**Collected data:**
+++
/-- A field write of one bit above `LEN`. -/
theorem LenOk.after_setBit {s : State} (hs : LenOk s) (k : EpIdx) {b : Nat} (hb : 10 ≤ b) (v : Bool) :
    LenOk (setBufCtrl k (setBit (bufCtrl s k) b v) s) :=
  hs.after_setBufCtrl k (by rw [bcLen_setBit _ _ _ hb]; exact hs.word k)

theorem LenOk.after_writeBuf {s : State} (hs : LenOk s) (k : EpIdx) (off : Nat) (bs : List Byte) : LenOk (writeBuf k off bs s) :=
  hs.congr (fun j => bufCtrl_writeBuf k j off bs s) rfl rfl

/-- A record of an arming within a packet. -/
theorem LenOk.with_arming {s : State} (hs : LenOk s) {x : Option Arming} (hx : ∀ a, x = some a → a.len ≤ Config.maxPkt)
    (m : Nat) : LenOk { s with arming := x, irqMask := m } :=
  ⟨hs.1, hs.2.1, hx⟩

/-- Locals with a length within a packet, at any position and in either context. -/
theorem LenOk.with_locals {s : State} (hs : LenOk s) {l : Locals} (hl : l.len.toNat ≤ Config.maxPkt) (p : HandlerPos) (c : Ctx) :
    LenOk { s with locals := l, hpc := p, ctx := c } :=
  ⟨hs.1, hl, hs.2.2⟩

theorem LenOk.after_armIn {s : State} (hs : LenOk s) (k : EpIdx) {data : List Byte} (hd : data.length ≤ Config.maxPkt) :
    LenOk (armIn k data s) :=
  (hs.after_writeBuf k 0 data).after_setBufCtrl k (armInWord_len_le _ hd)

theorem LenOk.after_armOut {s : State} (hs : LenOk s) (k : EpIdx) {n : Nat} (hn : n ≤ Config.maxPkt) : LenOk (armOut k n s) :=
  hs.after_setBufCtrl k (armOutWord_len_le _ hn)

theorem LenOk.after_armStep {s : State} (hs : LenOk s) : LenOk (armStep s) := by
  rcases ha : s.arming with _ | a
  · rw [armStep_none ha]; exact hs
  have hlen := hs.armingLen ha
  obtain ⟨b, bs, -, h⟩ | ⟨-, -, h⟩ | ⟨-, -, h⟩ := armStep_cases ha
  · rw [h]
    exact (hs.after_writeBuf a.idx a.off [b]).with_arming (fun _ e => by cases e; exact hlen) _
  · rw [h]
    exact (hs.after_setBufCtrl a.idx (armInWord_len_le _ hlen)).with_arming (fun _ e => by cases e; exact hlen) _
  · rw [h]
    exact (LenOk.with_arming (s := flipToggle a.idx s) hs (fun _ e => by cases e) _).after_reply _

theorem LenOk.after_startArm {s : State} (hs : LenOk s) (k : EpIdx) {data : List Byte} (hd : data.length ≤ Config.maxPkt) :
    LenOk (startArm k data s) :=
  (hs.with_arming (fun _ e => by cases e; exact hd) _).after_armStep

theorem LenOk.after_acceptSetup {s : State} (hs : LenOk s) (p : SetupPacket) : LenOk (acceptSetup p s) := by
  have h1 : LenOk (setSetupHw p s) := hs.congr (fun j => bufCtrl_setSetupHw p j s) rfl rfl
  exact (h1.after_setBit 0 (b := bcStall) (by decide) false).after_setBit 1 (b := bcStall) (by decide) false

theorem LenOk.after_initBlock {s : State} (hs : LenOk s) : LenOk (initBlock s) :=
  ⟨fun j => by rw [bufCtrl_initBlock]; decide, hs.2⟩

theorem LenOk.after_configureEp {s : State} (hs : LenOk s) (k : EpIdx) (ty : BitVec 2) (cb : Option Byte) :
    LenOk (configureEp k ty cb s) := by
  refine LenOk.congr (s := s) (fun j => ?_) rfl rfl hs
  rw [bufCtrl_congr (configureEp_mem k ty cb s), bufCtrl_setEpCtrl]

theorem LenOk.after_completeIn {s : State} (hs : LenOk s) (n : BitVec 4) : LenOk (completeIn n s) :=
  LenOk.after_setBufCtrl (s := emit _ s) hs (idxOf n true) (by rw [bcLen_inDoneWord]; exact hs.word _)

theorem LenOk.after_stallControl {s : State} (hs : LenOk s) : LenOk (stallControl s) :=
  hs.after_setBit (stallIndex s) (b := bcStall) (by decide) true

/-- A packet no longer than the armed `LEN` (R216, R219 c). -/
theorem LenOk.after_completeOut {s : State} (hs : LenOk s) {n : BitVec 4} {data : List Byte}
    (hd : data.length ≤ (bcLen (bufCtrl s (idxOf n false))).toNat) (pid : Bool) : LenOk (completeOut n pid data s) :=
  (hs.after_writeBuf (idxOf n false) 0 data).after_setBufCtrl (idxOf n false)
    (by rw [bcLen_outDoneWord]; exact len_ofNat_le (hd.trans (hs.word _)))

section
variable {s : State}

/-! One operation. What an operation can do (`CommandOf`, `EventOf`, `LineOf`) is said of next states; here a fault is to be
ruled out too, so the claim is of the whole outcome. -/

/-- A next state with all lengths within a packet, a refusal, or the stop of a block that has faulted before: no access to a
reserved range. -/
inductive LenSafe : Outcome → Prop where
  | next {t : State} (h : LenOk t) : LenSafe (.next t)
  | refused (r : Refusal) : LenSafe (.refused r)
  | stopped (k : FaultKind) : LenSafe (.fault (.blockFaulted k))

/-- A result, and nothing written that the lengths depend on. -/
theorem LenSafe.answer {u : State} (hs : LenOk s) (r : Result) (hm : u.mem = s.mem) (hl : u.locals = s.locals)
    (ha : u.arming = s.arming) : LenSafe (.next (reply r u)) :=
  .next ((hs.of_mem hm hl ha).after_reply r)

theorem raise_lenSafe (hs : LenOk s) (k : FaultKind) : LenSafe (raise k s) := .next hs

theorem acquireOrWait_lenSafe {i : Instr} {l : Nat} {inner : Bool} {k : State → Outcome} (hs : LenOk s)
    (hk : LenSafe (k (acquireLock l s))) : LenSafe (acquireOrWait i l inner s k) := by
  unfold acquireOrWait
  split
  · exact .refused _
  · exact hk
  · exact .next hs

theorem holderOp_lenSafe (hs : LenOk s) (i : Instr) (id : Byte) (f : Elem → Elem × Result) :
    LenSafe (holderOp i id s f) := by
  unfold holderOp
  split
  · exact .refused _
  · exact acquireOrWait_lenSafe hs (.answer hs _ rfl rfl rfl)

theorem fifoOp_lenSafe (hs : LenOk s) (i : Instr) (id : Byte) (f : Fifo → Fifo × Result) : LenSafe (fifoOp i id s f) := by
  unfold fifoOp
  split
  · exact .refused _
  · exact acquireOrWait_lenSafe hs (.answer hs _ rfl rfl rfl)

theorem pullInner_lenSafe (hs : LenOk s) (id other : Byte) (a b : Fifo) : LenSafe (pullInner id other a b s) :=
  acquireOrWait_lenSafe hs (.answer hs _ rfl rfl rfl)

theorem execFifoPull_lenSafe (hs : LenOk s) (id other : Byte) : LenSafe (execFifoPull id other s) := by
  unfold execFifoPull
  split
  · split
    · exact .refused _
    split
    · exact pullInner_lenSafe hs _ _ _ _
    · exact acquireOrWait_lenSafe hs (pullInner_lenSafe (s := acquireLock _ s) hs _ _ _ _)
  · exact .refused _

theorem withProc_lenSafe {fn : Option Byte} {k : Outcome} (hk : LenSafe k) : LenSafe (withProc s fn k) := by
  unfold withProc
  split
  · exact hk
  · exact .refused _

theorem callProc_lenSafe (hs : LenOk s) (f : Byte) (args : List Byte) : LenSafe (callProc f args s) := by
  unfold callProc
  split
  · exact .refused _
  · exact .next hs

/-- The check of R185 bounds the data. -/
theorem sendOn_lenSafe (hs : LenOk s) (ep : Byte) (data : List Byte) : LenSafe (sendOn ep data s) := by
  unfold sendOn
  split
  · exact raise_lenSafe hs _
  next hk =>
  have hd := checkTransfer_none hk
  rcases hc : s.ctx with _ | _
  · rw [runArmIn_main _ _ hc]; exact .next (hs.after_startArm _ hd)
  · rw [runArmIn_irq _ _ hc]; exact .next ((hs.after_armIn _ hd).after_reply _)

theorem execLockRelease_lenSafe (hs : LenOk s) (id : Byte) : LenSafe (execLockRelease id s) := by
  unfold execLockRelease
  split
  · exact .refused _
  split
  · exact .answer hs _ rfl rfl rfl
  · exact raise_lenSafe hs _

theorem execDevInit_lenSafe (hs : LenOk s) : LenSafe (execDevInit s) := by
  unfold execDevInit
  split
  · exact .next (hs.after_reply _)
  · exact .next (hs.after_initBlock.after_reply _)
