-- ==== Sys2Proof/Machine/Flags.lean ====
section
/-! DEFINITION. The Bitfield Packer (41_bitfield_packer.md): the thirteen command flags and
their two bytes. The block has no condition flags (R12). -/

namespace Sys2Proof.Machine

/-- A set of the thirteen command flags of R100, one Bool each. -/
structure CommandFlags where
  focusNear : Bool := false
  irisOpen : Bool := false
  irisClose : Bool := false
  cameraOnOff : Bool := false
  autoManualScan : Bool := false
  sense : Bool := false
  right : Bool := false
  left : Bool := false
  up : Bool := false
  down : Bool := false
  zoomTele : Bool := false
  zoomWide : Bool := false
  focusFar : Bool := false
deriving DecidableEq, Repr

/-- The mask of a flag if it is in the set, else 0 (R101). -/
def maskIf (present : Bool) (mask : Byte) : Byte := if present then mask else 0#8

/-- Command-1 of `pack(F)` (R101). Bits 5 and 6 are reserved (R51). -/
def packCommand1 (f : CommandFlags) : Byte :=
  maskIf f.focusNear 0x01#8 ||| maskIf f.irisOpen 0x02#8 ||| maskIf f.irisClose 0x04#8
    ||| maskIf f.cameraOnOff 0x08#8 ||| maskIf f.autoManualScan 0x10#8 ||| maskIf f.sense 0x80#8

/-- Command-2 of `pack(F)` (R101). Bit 0 is always zero (R52). -/
def packCommand2 (f : CommandFlags) : Byte :=
  maskIf f.right 0x02#8 ||| maskIf f.left 0x04#8 ||| maskIf f.up 0x08#8 ||| maskIf f.down 0x10#8
    ||| maskIf f.zoomTele 0x20#8 ||| maskIf f.zoomWide 0x40#8 ||| maskIf f.focusFar 0x80#8

/-- `pack(F)` (R101). -/
def pack (f : CommandFlags) : Byte × Byte := (packCommand1 f, packCommand2 f)

end Sys2Proof.Machine
end

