-- ==== Sys2Proof/Machine/Core.lean ====
section
/-! DEFINITION. The machine as the host runs it. -/

def Sys2Proof.core : Host.Core := { State := Sys2Proof.Machine.State, Fault := Sys2Proof.Machine.Fault, Refusal := Sys2Proof.Machine.Refusal, step := Sys2Proof.Machine.step, reset := Sys2Proof.Machine.State.reset }
end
+++
**WHAT IS NEEDED:**
Copy only the entries from the first line to the line with "LenOk (armIn k", each exactly as it appears.

**TASK RESPONSE:**
/-- A field write of one bit above `LEN`. -/
theorem LenOk.after_setBit {s : State} (hs : LenOk s) (k : EpIdx) {b : Nat} (hb : 10 ≤ b) (v : Bool) :
    LenOk (setBufCtrl k (setBit (bufCtrl s k) b v) s) :=
  hs.after_setBufCtrl k (by rw [bcLen_setBit _ _ _ hb]; exact hs.word k)

theorem LenOk.after_writeBuf {s : State} (hs : LenOk s) (k : EpIdx) (off : Nat) (bs : List Byte) : LenOk (writeBuf k off bs s) :=
  hs.congr (fun j => bufCtrl_writeBuf k j off bs s) rfl rfl

/-- A record of an arming within a packet. -/
theorem LenOk.with_arming {s : State} (hs : LenOk s) {x : Option Arming} (hx : ∀ a, x = some a → a.len ≤ Config.maxPkt)
    (m : Nat) : LenOk { s with arming := x, irqMask := m } :=
  ⟨hs.1, hs.2.1, hx⟩

/-- Locals with a length within a packet, at any position and in either context. -/
theorem LenOk.with_locals {s : State} (hs : LenOk s) {l : Locals} (hl : l.len.toNat ≤ Config.maxPkt) (p : HandlerPos) (c : Ctx) :
    LenOk { s with locals := l, hpc := p, ctx := c } :=
  ⟨hs.1, hl, hs.2.2⟩

theorem LenOk.after_armIn {s : State} (hs : LenOk s) (k : EpIdx) {data : List Byte} (hd : data.length ≤ Config.maxPkt) :
    LenOk (armIn k data s) :=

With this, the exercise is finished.